Transcribe exactly the lines that fall between the one holding "def execScrivenerJournal (t" and the one holding "def Core.compactStart (c", inclusive, from the entries below.

☆ ☆ ☆

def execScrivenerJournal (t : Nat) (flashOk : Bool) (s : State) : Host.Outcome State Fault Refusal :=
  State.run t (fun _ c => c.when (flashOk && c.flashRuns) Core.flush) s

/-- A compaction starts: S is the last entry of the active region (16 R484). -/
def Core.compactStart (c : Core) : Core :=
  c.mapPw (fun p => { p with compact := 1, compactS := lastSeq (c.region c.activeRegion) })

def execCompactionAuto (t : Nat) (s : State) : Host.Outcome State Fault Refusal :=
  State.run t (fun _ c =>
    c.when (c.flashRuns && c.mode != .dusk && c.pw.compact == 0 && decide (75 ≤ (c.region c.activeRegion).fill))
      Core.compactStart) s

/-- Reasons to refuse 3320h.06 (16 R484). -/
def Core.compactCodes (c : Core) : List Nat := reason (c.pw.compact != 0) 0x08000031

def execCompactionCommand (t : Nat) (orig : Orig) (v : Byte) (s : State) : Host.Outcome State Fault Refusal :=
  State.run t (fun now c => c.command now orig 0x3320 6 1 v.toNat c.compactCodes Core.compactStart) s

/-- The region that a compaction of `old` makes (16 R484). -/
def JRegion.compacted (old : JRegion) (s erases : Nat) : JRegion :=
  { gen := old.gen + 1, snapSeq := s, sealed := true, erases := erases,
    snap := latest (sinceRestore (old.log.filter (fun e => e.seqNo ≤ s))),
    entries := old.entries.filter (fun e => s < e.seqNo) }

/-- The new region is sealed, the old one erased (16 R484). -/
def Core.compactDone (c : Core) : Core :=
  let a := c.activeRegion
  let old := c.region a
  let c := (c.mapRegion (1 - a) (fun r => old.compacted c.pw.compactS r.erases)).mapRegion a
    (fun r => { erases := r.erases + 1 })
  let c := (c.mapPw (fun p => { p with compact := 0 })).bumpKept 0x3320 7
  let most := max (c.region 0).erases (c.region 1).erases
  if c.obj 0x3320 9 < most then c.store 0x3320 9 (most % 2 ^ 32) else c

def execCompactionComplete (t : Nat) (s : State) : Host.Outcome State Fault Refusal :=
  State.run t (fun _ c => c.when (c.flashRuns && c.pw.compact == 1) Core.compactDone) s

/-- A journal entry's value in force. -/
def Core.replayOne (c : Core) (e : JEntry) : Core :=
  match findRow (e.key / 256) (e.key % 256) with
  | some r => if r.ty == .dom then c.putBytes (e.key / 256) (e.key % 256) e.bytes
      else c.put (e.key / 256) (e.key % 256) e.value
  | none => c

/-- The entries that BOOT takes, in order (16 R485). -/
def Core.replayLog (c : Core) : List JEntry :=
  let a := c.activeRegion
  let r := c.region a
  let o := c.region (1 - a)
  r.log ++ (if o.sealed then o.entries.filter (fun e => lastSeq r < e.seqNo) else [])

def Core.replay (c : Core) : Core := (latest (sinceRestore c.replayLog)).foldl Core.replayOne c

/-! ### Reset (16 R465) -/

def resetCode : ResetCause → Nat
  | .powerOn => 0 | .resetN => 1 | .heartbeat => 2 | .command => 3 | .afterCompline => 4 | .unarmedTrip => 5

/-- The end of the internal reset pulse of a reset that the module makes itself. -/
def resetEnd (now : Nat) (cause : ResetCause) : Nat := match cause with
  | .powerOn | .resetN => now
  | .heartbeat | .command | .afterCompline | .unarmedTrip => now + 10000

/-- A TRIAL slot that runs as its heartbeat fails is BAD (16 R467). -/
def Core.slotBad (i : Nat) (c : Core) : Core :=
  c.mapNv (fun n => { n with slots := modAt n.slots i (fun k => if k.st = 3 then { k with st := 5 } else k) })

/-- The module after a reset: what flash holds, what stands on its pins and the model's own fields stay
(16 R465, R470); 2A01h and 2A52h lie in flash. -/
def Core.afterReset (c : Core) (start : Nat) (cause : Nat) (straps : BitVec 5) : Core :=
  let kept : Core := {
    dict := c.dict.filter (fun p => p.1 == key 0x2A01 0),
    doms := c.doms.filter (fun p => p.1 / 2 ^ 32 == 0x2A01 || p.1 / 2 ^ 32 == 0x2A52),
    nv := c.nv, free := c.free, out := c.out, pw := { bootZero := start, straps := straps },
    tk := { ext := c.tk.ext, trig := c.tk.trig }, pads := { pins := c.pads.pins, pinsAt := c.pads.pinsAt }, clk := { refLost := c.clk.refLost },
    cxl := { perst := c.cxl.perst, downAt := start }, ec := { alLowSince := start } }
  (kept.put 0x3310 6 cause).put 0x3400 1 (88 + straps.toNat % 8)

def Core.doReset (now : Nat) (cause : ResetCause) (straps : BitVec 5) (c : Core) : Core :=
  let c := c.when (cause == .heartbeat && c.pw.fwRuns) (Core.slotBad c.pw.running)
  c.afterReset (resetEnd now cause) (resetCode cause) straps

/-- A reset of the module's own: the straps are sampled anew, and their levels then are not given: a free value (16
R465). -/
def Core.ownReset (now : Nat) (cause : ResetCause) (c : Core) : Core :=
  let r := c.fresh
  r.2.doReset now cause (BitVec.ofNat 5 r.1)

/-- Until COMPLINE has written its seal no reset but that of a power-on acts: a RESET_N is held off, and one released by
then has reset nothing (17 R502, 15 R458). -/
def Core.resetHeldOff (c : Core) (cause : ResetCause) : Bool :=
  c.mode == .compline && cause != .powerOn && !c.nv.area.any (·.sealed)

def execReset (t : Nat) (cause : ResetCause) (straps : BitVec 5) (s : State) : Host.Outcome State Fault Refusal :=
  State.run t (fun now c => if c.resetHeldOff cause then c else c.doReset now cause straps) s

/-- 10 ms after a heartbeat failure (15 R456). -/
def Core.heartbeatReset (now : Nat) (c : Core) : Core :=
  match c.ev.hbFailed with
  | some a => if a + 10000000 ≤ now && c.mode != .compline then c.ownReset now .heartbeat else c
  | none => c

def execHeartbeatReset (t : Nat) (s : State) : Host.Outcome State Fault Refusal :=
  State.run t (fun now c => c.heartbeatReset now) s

☆ ☆ ☆

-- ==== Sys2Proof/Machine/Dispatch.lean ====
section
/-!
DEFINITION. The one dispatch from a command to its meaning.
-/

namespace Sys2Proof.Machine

☆ ☆ ☆

• **Answer box**
def execScrivenerJournal (t : Nat) (flashOk : Bool) (s : State) : Host.Outcome State Fault Refusal :=
  State.run t (fun _ c => c.when (flashOk && c.flashRuns) Core.flush) s

/-- A compaction starts: S is the last entry of the active region (16 R484). -/
def Core.compactStart (c : Core) : Core :=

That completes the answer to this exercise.